Quelle que soit donc l’alternative à laquelle nous nous arrêtions pour y chercher la synthèse des deux termes dont nous apercevons successivement la nécessité, nous sommes condamnés dans un cas à absorber le monde en Dieu ; dans le second, à répandre Dieu dans le monde ; dans tous les deux, au détriment de l’un et de l’autre terme du rapport, dont chacun se trouve faussé dans son isolement même.
Nous comprenons que pour que Dieu se donne, il faut qu’il se possède, il faut qu’il s’affirme.

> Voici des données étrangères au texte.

-- ==== Sys2Proof/Tests/Slice0.lean ====
section
/-!
SUPPORT. Small tests: ill-formed terms that WellFormed refuses, words written out from the spec's encoding tables, single
steps with results from the spec's rules, and states that meet the hypotheses of the statements.
-/
namespace Sys2Proof.Tests
open Sys2Proof.Machine Sys2Proof.Claims

set_option Elab.async false

-- WellFormed: a term that passes, and one that each check refuses

theorem test_wf_accepts : (Instr.add ⟨false, false⟩ 5 6 (.imm [100]) false).wf = true
    ∧ (Instr.ldi false 5 ⟨[1, 2, 3, 4], 0⟩).wf = true ∧ (Instr.fma false 1 2 3 true true 3).wf = true := by decide
theorem test_wf_carried : (Instr.add ⟨false, false⟩ 5 6 (.imm [1]) true).wf = false
    ∧ (Instr.fadd ⟨false, false⟩ 1 2 3 false 0).wf = false ∧ (Instr.lrw ⟨false, false⟩ 5 6 1).wf = false := by decide
theorem test_wf_src : (Instr.sub ⟨false, false⟩ 5 6 (.reg 7) false).wf = false
    ∧ (Instr.sub ⟨false, false⟩ 5 6 (.imm []) false).wf = false := by decide
theorem test_wf_fits : (Instr.ldi false 5 ⟨[1, 2, 3, 4, 5], 0⟩).wf = false
    ∧ (Instr.add ⟨false, true⟩ 5 6 (.imm [1, 2, 3, 4]) false).wf = false
    ∧ (Instr.fldi false 3 ⟨[1, 2, 3, 4], 0⟩).wf = false
    ∧ (Instr.asel ⟨false, true⟩ 5 0 ⟨[1, 2, 3], 0⟩).wf = false := by decide
theorem test_wf_pair : (Instr.mmI8P ⟨false, true⟩ 2 3 31 4 none).wf = false
    ∧ (Instr.mmI8P ⟨false, true⟩ 2 3 30 4 none).wf = true := by decide
theorem test_wf_planes : (Instr.mmI4P ⟨false, true⟩ 2 3 6 1 none).wf = false
    ∧ (Instr.mmBFB ⟨false, true⟩ 2 3 6 2 none).wf = false := by decide
theorem test_wf_values : (Instr.mov ⟨false, true⟩ 5 6 0 true).wf = false ∧ (Instr.set ⟨false, true⟩ 5 6 (.reg 7) 6).wf = false
    ∧ (Instr.bfx ⟨false, true⟩ 5 6 (.reg 7) true true).wf = false ∧ (Instr.cnt ⟨false, true⟩ 5 6 3 false).wf = false
    ∧ (Instr.st ⟨false, true⟩ 5 6 true false 0 false []).wf = false ∧ (Instr.fence ⟨false, true⟩ 7 0).wf = false
    ∧ (Instr.fence ⟨false, true⟩ 1 3).wf = false := by decide
theorem test_wf_values_fp : (Instr.fmov ⟨false, true⟩ 1 2 3).wf = false ∧ (Instr.fcmp ⟨false, true⟩ 1 2 3 5).wf = false
    ∧ (Instr.fcvt ⟨false, true⟩ 1 2 10 0).wf = false ∧ (Instr.fsgn ⟨false, true⟩ 1 2 3 3 false).wf = false
    ∧ (Instr.msetx ⟨false, true⟩ 5 true).wf = false ∧ (Instr.amo ⟨false, true⟩ 5 6 7 9).wf = false
    ∧ (Instr.famo ⟨false, true⟩ 1 6 3 3).wf = false ∧ (Instr.symg ⟨false, true⟩ 5 6 7 3).wf = false
    ∧ (Instr.asel ⟨false, true⟩ 5 3 ⟨[], 0⟩).wf = false := by decide
theorem test_wf_events : (Instr.sfuTake 4096).wf = false ∧ (Instr.trapEntry ⟨0, 8⟩).wf = false
    ∧ (Instr.revokeArrive ⟨⟨0, 0, 16⟩, ⟨0, 0⟩⟩).wf = false ∧ (Instr.tail 16 0 0).wf = false ∧ (Instr.tail 0 64 0).wf = false
    ∧ (Instr.laneFailure 128).wf = false ∧ (Instr.uncorrectableDieFault 4).wf = false ∧ (Instr.floodEnd 16).wf = false
    ∧ (Instr.ackTimer 256 0).wf = false ∧ (Instr.powerCapSet 1210).wf = false ∧ (Instr.frequencyStep [520] 3).wf = false
    ∧ (Instr.queueConfigure 0 0 0 3).wf = false ∧ (Instr.mapEntryWrite 0 0 64 0).wf = false
    ∧ (Instr.hostMemAccess true 60 [0, 0, 0, 0, 0]).wf = false ∧ (Instr.bridgeLaneFailure 0 5).wf = false := by decide

-- words of the spec's tables and of its worked encodings (spec/15_encoding.md to spec/22_isa_page6_system.md)

theorem test_words_page0 : decode [0x7C64, 0x08A6] = .ok (.add ⟨false, false⟩ 5 6 (.imm [100]) false)
    ∧ decode [0x7E91, 0x1868] = .ok (.div ⟨false, true⟩ 3 8 (.reg 9) true false)
    ∧ decode [0x1422] = .ok (.mulh ⟨false, false⟩ 1 2 (.reg 0) false)
    ∧ decode [0x7C1F, 0x44A8] = .ok (.ldi false 5 ⟨[31], 8⟩)
    ∧ decode [0x7DF6, 0x5894] = .ok (.bz ⟨false, false⟩ 4 0 ⟨[502], 20⟩)
    ∧ decode [0x7C01, 0x5C28] = .ok (.jal false 1 ⟨[1], 8⟩) ∧ decode [0x6001] = .ok (.jr false 0 1)
    ∧ decode [0x7405] = .ok (.fence ⟨false, false⟩ 5 0) := by decide
theorem test_words_control : decode [0x7800] = .ok (.nop false) ∧ decode [0x7801] = .ok (.tend false)
    ∧ decode [0x7802] = .ok (.chunk false) ∧ decode [0x7803] = .ok (.brk false) ∧ decode [0xF800] = .ok (.nop true) := by decide
theorem test_words_page1 : decode [0xFC01, 0x7E30, 0x0822] = .ok (.fadd ⟨false, true⟩ 1 2 3 false 0)
    ∧ decode [0xFC01, 0x7E61, 0x1885] = .ok (.fdiv ⟨false, true⟩ 4 5 6 1)
    ∧ decode [0xFC01, 0x1CE8] = .ok (.fsqrt ⟨false, false⟩ 7 8 0)
    ∧ decode [0xFC01, 0x7E40, 0x2C49] = .ok (.fcvt ⟨false, true⟩ 2 9 4 0)
    ∧ decode [0xFC01, 0x7E30, 0x1422] = .ok (.fma false 1 2 3 false false 0)
    ∧ decode [0xFC01, 0x4C7F] = .ok (.fldi false 3 ⟨[], 31⟩)
    ∧ decode [0xFC01, 0xD044] = .ok (.fld ⟨true, false⟩ 2 4 false false false false []) := by decide
theorem test_words_page2 : decode [0xFC02, 0x0485] = .ok (.vadd false 4 5) ∧ decode [0xFC02, 0x2080] = .ok (.vcvt false 4 0)
    ∧ decode [0xFC02, 0xCCC0] = .ok (.vfence true 6) := by decide
theorem test_words_page3 : decode [0xFC03, 0x7E04, 0x8443] = .ok (.mmI8P ⟨true, true⟩ 2 3 0 4 none)
    ∧ decode [0xFC03, 0x7E64, 0x7C01, 0x0443] = .ok (.mmI8P ⟨false, true⟩ 2 3 6 4 (some 1))
    ∧ decode [0xFC03, 0x1C00] = .ok (.mzero false) ∧ decode [0xFC03, 0x2025] = .ok (.mskip false 1 5)
    ∧ decode [0xFC03, 0x7E03, 0x3085] = .ok (.mrel ⟨false, true⟩ 4 5 true true)
    ∧ decode [0xFC03, 0xB400] = .ok (.mwait true) := by decide
theorem test_words_page4 : decode [0xFC04, 0x0465] = .ok (.qbind false 3 5)
    ∧ decode [0xFC04, 0x7C04, 0x0CC2] = .ok (.qgrant ⟨false, false⟩ 6 2 (.imm [4]))
    ∧ decode [0xFC04, 0x7E01, 0x1D2A] = .ok (.inb ⟨false, true⟩ 9 10 true false)
    ∧ decode [0xFC04, 0x7E70, 0x2CA6] = .ok (.recast false 5 6 7)
    ∧ decode [0xFC04, 0x7E70, 0x38A6] = .ok (.dgx false 5 6 7) := by decide
theorem test_words_page5 : decode [0xFC05, 0x7E01, 0x04A6] = .ok (.lrw ⟨false, true⟩ 5 6 1)
    ∧ decode [0xFC05, 0x7E71, 0x10A6] = .ok (.amo ⟨false, true⟩ 5 6 7 1)
    ∧ decode [0xFC05, 0x7E31, 0x1846] = .ok (.famo ⟨false, true⟩ 2 6 3 1)
    ∧ decode [0xFC05, 0x7E71, 0x30A6] = .ok (.symg ⟨false, true⟩ 5 6 7 1)
    ∧ decode [0xFC05, 0x50A6] = .ok (.capq false 5 6) := by decide
theorem test_words_page6 : decode [0xFC06, 0x7E70, 0x04A6] = .ok (.fork ⟨false, true⟩ 5 6 7)
    ∧ decode [0xFC06, 0x0CA6] = .ok (.launch false 5 6) ∧ decode [0xFC06, 0x10A4] = .ok (.idr false 5 4)
    ∧ decode [0xFC06, 0x1402] = .ok (.plive false ⟨[], 2⟩) ∧ decode [0xFC06, 0x1805] = .ok (.trap false ⟨[], 5⟩)
    ∧ decode [0xFC06, 0x1C00] = .ok (.xret false)
    ∧ decode [0xFC06, 0x7E01, 0x20A3] = .ok (.asel ⟨false, true⟩ 5 1 ⟨[], 3⟩)
    ∧ decode [0xFC06, 0x7E91, 0x249A] = .ok (.abr ⟨false, true⟩ 4 9 true ⟨[], 26⟩)
    ∧ decode [0xFC06, 0x7E01, 0x30A1] = .ok (.cntr ⟨false, true⟩ 5 1 true)
    ∧ decode [0xFC06, 0x7E70, 0x34A6] = .ok (.tctl ⟨false, true⟩ 5 6 7)
    ∧ decode [0xFC06, 0x7E01, 0x38A0] = .ok (.finj ⟨false, true⟩ 5 true) := by decide
/-- R250, R251: the illegal chains of spec/15_encoding.md. -/
theorem test_illegal_chains : decode [0xFC03, 0x7E12, 0x1C00] = .error .rgxUse ∧ decode [0x7E12, 0xFC03, 0x0485] = .error .prefixOrder
    ∧ decode [0xFC01, 0x7C05, 0x7E00, 0x0822] = .error .prefixOrder
    ∧ decode [0xFC02, 0x7C01, 0x7C02, 0x7C03, 0x7C04, 0x0485] = .error .fifthPrefix
    ∧ decode [0xFC00, 0x0485] = .error .prefixOrder ∧ decode [0xFC07, 0x0485] = .error .prefixOrder
    ∧ decode [0xFE00, 0x0485] = .error .prefixKind ∧ decode [0xFC03, 0x3800] = .error .major
    ∧ decode [0xFC01] = .error .truncated := by decide
/-- notes/assumptions/8.md: a row of the opcode table with its two halves. -/
theorem test_table_words : decodeTableWord 16 0x7801 = some (.tend false)
    ∧ decodeTableWord 32 0xFC020485 = some (.vadd false 4 5) := by decide
/-- R7: an instruction that the encoder writes is decoded to itself, with a suffix behind it. -/
theorem test_round_trip : let i := Instr.ld ⟨true, true⟩ 5 6 true true 2 true true [3]
    i.wf = true ∧ decode (encode i ++ [0x7801]) = .ok i := by decide

-- a small state: context 0 runs on core 0, whose BM page 0 is mapped; slot 0 owns a task of launch 0

/-- n bytes of a list from an offset replaced by a number, low byte first. -/
def put (bs : List Byte) (off n v : Nat) : List Byte := bs.take off ++ toBytes v n ++ bs.drop (off + n)
/-- Several fields, each an offset, a size and a value. -/
def puts (bs : List Byte) (fs : List (Nat × Nat × Nat)) : List Byte := fs.foldl (fun b f => put b f.1 f.2.1 f.2.2) bs
def zeros (n : Nat) : List Byte := List.replicate n 0

/-- R81: one dimension of 2 tiles, two levels, KCB at BM 0x1000, completion word at BM 0x3000, supervisor entry 0x40. -/
def rec0 : List Byte := puts (zeros 256)
  [(8, 8, 0x1000), (0x10, 4, 2), (0x20, 4, 1), (0x34, 4, 1), (0x3C, 4, 1), (0x70, 8, 0x40), (0x78, 8, 0x3000),
   (0x8C, 1, 1), (0x8D, 1, 2)]
/-- R83: a KCB of version 1. -/
def kcb0 : List Byte := puts (zeros 64) [(0x0C, 1, 1), (0x0D, 1, 1)]
def bm (off : Nat) : Nat := pa spBM 0 off
def lm (off : Nat) : Nat := pa spLM 0 off
/-- Global addresses of core 0 (R162). -/
def gaBM (off : Nat) : Word := w64 off
def gaLM (off : Nat) : Word := w64 (2 ^ 41 + off)
def gaSY (v : Nat) : Word := w64 (5 * 2 ^ 41 + 16 * v)

def launch0 : Launch :=
  { order := 0, record := rec0, kcb := kcb0, roles := [], level := 0, weight := 16, number := 0, host := none, origin := none
    remoteFrom := none, first := 0, count := 2, dealt := [], live := [], exited := [], tends := [], killed := []
    sups := [(0, ⟨none, false, false⟩)], targets := [], partialEnd := false, flooded := false, reported := []
    exiting := [], acks := [], covers := [], gens := [], former := [], more := [], partOver := false }
def task0 : Task := { probeTask with maxfork := 1, nlvl := 2 }
def slot0 : Slot := { Slot.reset with status := .ready, task := some task0 }
def core0 : Core := { Core.reset.setSlot 0 slot0 with pageMap := [(0, 0x84000000)], cyc := 8 }
def ctx0 : Ctx :=
  { Ctx.reset with started := true, win := [(0, 0x0101)], cte := [(0, 0x8000)], hostLimit := 2 ^ 20, launches := [(0, launch0)] }
def base : State := { State.reset with cores := [(0, core0)], ctxs := [(0, ctx0)], now := 1000 }

def chunk1 : Chunk := ⟨0, Arch.start, 1, 16, [], [], [], [], [], false, false, false, []⟩
/-- The state with a register of slot 0 set, with slot 0, core 0, context 0 or die 0 changed. -/
def g (s : State) (n : Reg) (v : Word) : State := s.modMe (fun m => { m with arch := m.arch.setG n v })
def slot (s : State) (f : Slot → Slot) : State := s.modMe f
def arch (s : State) (f : Arch → Arch) : State := s.modMe (fun m => { m with arch := f m.arch })
def core (s : State) (f : Core → Core) : State := s.modCore 0 f
def ctx (s : State) (f : Ctx → Ctx) : State := s.modCtx 0 f
def die (s : State) (f : Die → Die) : State := s.modDie 0 f
/-- A context that shows nothing of the random key (R78). -/
def H : Hdr := ⟨false, true⟩

/-- A slot of the eight with nothing on its way, no bad parity and no redundant partner, whose turn it is if it re-runs a
chunk, may issue an instruction of a chunk. -/
def calm (s : State) : Bool :=
  decide (s.cur.slot < 8) && s.me.returns.isEmpty && s.me.parity.isEmpty && s.me.task.all (fun t => t.n != 2)
    && !s.seriesWaits s.cur
/-- With no chunk left it may issue anything. -/
def quiet (s : State) : Bool := calm s && s.me.chunks.isEmpty
theorem may {s : State} (h : calm s = true) (r w : List Nat) : MayIssue s r w := by
  simp only [calm, Bool.and_eq_true, decide_eq_true_eq, List.isEmpty_iff, Bool.not_eq_true'] at h
  obtain ⟨⟨⟨⟨h1, h2⟩, h3⟩, h4⟩, h5⟩ := h
  refine ⟨⟨h1, ?_, ?_, ?_⟩, h5⟩
  · intro c _ _; simp [Slot.pendingCodes, h2]
  · intro c _ _; simp [h3]
  · intro t ht; rw [ht] at h4; simpa using h4
theorem alone {s : State} (h : quiet s = true) (r w : List Nat) : MayIssueAlone s r w := by
  simp only [quiet, Bool.and_eq_true, List.isEmpty_iff] at h
  exact ⟨(may h.1 r w).1, h.2⟩
/-- Such a slot traps at once. -/
def quietTrap (s : State) (i : SlotId) : Bool :=
  decide (i.slot < 8) && (s.partner i).isNone && (s.slot i).returns.isEmpty && (s.slot i).chunks.isEmpty
theorem atOnce {s : State} {i : SlotId} (h : quietTrap s i = true) : TrapsAtOnce s i := by
  simp only [quietTrap, Bool.and_eq_true, decide_eq_true_eq, List.isEmpty_iff, Option.isNone_iff_eq_none] at h
  obtain ⟨⟨⟨h1, h2⟩, h3⟩, h4⟩ := h
  exact ⟨h1, h2, by simp [h3], by simp [h4]⟩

Nous comprenons, d’un autre côté, que si Dieu s’affirme, se possède, se pose lui-même, c’est pour se communiquer ; que d’ailleurs, selon la révélation scripturaire, l’amour, mais l’amour saint, l’amour d’un Dieu qui est lumière, est la plus haute expression de l’essence divine ; nous croyons que c’est le mot humain amour qui répond le mieux à la réalité ineffable de l’Être divin ; mais nous croyons aussi que ce mot suprême est lui-même marqué dans toute langue humaine d’une insuffisance et d’une partialité qui le rend toujours en partie inadéquat à l’objet ; que la synthèse des deux termes : sainteté, amour, rapportée à la notion de Dieu, ne formera jamais un concept unique et saisissable comme tel à notre esprit, et que la notion du Bien absolu se décomposera toujours, dans l’intelligence et la terminologie humaines, dans celle de la Volonté absolue qui affirme et pose le Moi divin, et de la Volonté absolue qui affirme et pose le non-soi.
Nous résumons cette première section dans les trois propositions suivantes :
- Première proposition : Dieu veut être, et il veut être ;
- Deuxième proposition : Dieu est le Bien qu’il veut, et il veut le Bien qu’il est ;
- Troisième proposition : Etant et voulant le Bien, Dieu se veut soi-même et il veut le non-soi ; il est saint et il est amour.
Nous ajoutons toutefois que s’il nous est jamais donné d’entrevoir comme dans le lointain la possibilité de la solution d’un des problèmes que nous venons de poser, c’est le mystère de la Trinité qui nous promet le mot de ces autres mystères ; c’est dans le sanctuaire suprême d’une existence unique en trois personnes que nous chercherons et trouverons la résolution des dualités et des antithèses qui obsèdent actuellement notre intelligence.
Peut-être concevrons-nous un jour que l’amour saint qui est le Bien absolu, est à la fois, dans le sein de l’Être absolu, acte et état, activité absolument libre et absolument nécessaire, fait de nature autant que fait de volonté. Dans le mystère de cette existence unique de trois personnes, dont chacune a d’une manière absolue sa fin en elle-même et dans les deux autres, l’amour saint est à la fois le Bien que Dieu est, le Bien que Dieu veut et l’essence que Dieu veut être.